(Records supplied begins)
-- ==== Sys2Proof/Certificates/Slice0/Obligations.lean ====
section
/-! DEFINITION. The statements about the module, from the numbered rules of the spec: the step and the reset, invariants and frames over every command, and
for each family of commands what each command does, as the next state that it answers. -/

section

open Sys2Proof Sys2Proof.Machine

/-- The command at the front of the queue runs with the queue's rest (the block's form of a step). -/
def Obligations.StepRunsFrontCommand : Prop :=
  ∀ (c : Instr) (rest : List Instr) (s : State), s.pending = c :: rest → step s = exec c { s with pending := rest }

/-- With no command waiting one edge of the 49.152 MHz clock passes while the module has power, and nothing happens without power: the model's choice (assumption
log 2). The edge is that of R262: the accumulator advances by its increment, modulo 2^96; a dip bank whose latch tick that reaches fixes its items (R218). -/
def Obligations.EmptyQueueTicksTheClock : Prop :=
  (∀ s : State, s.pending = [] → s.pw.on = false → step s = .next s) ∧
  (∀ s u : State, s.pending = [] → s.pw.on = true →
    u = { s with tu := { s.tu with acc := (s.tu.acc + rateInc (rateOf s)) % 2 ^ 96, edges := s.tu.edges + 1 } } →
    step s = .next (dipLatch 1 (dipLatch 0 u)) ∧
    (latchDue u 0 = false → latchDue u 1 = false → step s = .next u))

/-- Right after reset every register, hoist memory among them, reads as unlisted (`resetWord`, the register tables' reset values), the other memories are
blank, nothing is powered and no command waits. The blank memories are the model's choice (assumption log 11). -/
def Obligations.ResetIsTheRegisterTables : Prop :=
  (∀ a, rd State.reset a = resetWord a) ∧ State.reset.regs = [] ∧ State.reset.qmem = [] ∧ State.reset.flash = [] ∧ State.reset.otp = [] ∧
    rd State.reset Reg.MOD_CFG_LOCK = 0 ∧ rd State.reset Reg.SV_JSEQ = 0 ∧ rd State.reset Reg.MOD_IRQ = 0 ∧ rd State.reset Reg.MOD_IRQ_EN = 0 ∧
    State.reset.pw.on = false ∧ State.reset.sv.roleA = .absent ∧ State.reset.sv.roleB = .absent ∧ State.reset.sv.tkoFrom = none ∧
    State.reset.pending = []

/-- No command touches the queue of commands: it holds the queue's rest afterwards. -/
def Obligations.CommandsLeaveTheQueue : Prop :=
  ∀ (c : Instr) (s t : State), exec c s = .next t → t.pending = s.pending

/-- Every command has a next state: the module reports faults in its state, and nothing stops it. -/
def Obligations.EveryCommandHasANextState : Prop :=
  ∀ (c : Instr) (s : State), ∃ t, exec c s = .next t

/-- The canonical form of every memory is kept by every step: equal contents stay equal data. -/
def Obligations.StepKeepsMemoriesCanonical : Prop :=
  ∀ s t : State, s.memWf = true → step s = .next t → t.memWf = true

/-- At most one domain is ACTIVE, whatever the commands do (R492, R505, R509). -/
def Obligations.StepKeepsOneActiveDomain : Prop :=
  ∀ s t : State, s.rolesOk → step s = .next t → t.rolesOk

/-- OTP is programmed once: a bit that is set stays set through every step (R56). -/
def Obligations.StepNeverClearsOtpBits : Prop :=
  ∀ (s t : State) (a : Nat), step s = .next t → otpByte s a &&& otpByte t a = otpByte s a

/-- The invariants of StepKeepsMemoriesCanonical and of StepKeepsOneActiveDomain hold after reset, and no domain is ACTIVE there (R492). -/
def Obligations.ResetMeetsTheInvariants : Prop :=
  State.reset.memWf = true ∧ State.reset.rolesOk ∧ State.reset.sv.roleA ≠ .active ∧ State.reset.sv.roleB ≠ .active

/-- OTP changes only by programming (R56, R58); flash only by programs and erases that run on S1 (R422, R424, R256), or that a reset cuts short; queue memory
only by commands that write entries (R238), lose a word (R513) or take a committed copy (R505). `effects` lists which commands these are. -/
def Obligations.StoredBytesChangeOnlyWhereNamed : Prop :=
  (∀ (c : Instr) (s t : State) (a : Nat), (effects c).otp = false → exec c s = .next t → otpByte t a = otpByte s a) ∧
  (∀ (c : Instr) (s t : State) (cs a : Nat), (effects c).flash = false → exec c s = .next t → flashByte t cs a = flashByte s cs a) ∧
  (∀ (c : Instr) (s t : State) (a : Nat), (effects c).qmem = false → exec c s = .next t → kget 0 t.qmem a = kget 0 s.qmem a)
(Records supplied ends)
◆ **Problem to solve**
Above are the lines; repeat exactly the ones from the line containing "s.tu with acc" down to the line containing "rest afterwards. -/", both inclusive.

◆ **Answer for the task**
    u = { s with tu := { s.tu with acc := (s.tu.acc + rateInc (rateOf s)) % 2 ^ 96, edges := s.tu.edges + 1 } } →
    step s = .next (dipLatch 1 (dipLatch 0 u)) ∧
    (latchDue u 0 = false → latchDue u 1 = false → step s = .next u))

/-- Right after reset every register, hoist memory among them, reads as unlisted (`resetWord`, the register tables' reset values), the other memories are
blank, nothing is powered and no command waits. The blank memories are the model's choice (assumption log 11). -/
def Obligations.ResetIsTheRegisterTables : Prop :=
  (∀ a, rd State.reset a = resetWord a) ∧ State.reset.regs = [] ∧ State.reset.qmem = [] ∧ State.reset.flash = [] ∧ State.reset.otp = [] ∧
    rd State.reset Reg.MOD_CFG_LOCK = 0 ∧ rd State.reset Reg.SV_JSEQ = 0 ∧ rd State.reset Reg.MOD_IRQ = 0 ∧ rd State.reset Reg.MOD_IRQ_EN = 0 ∧
    State.reset.pw.on = false ∧ State.reset.sv.roleA = .absent ∧ State.reset.sv.roleB = .absent ∧ State.reset.sv.tkoFrom = none ∧
    State.reset.pending = []

/-- No command touches the queue of commands: it holds the queue's rest afterwards. -/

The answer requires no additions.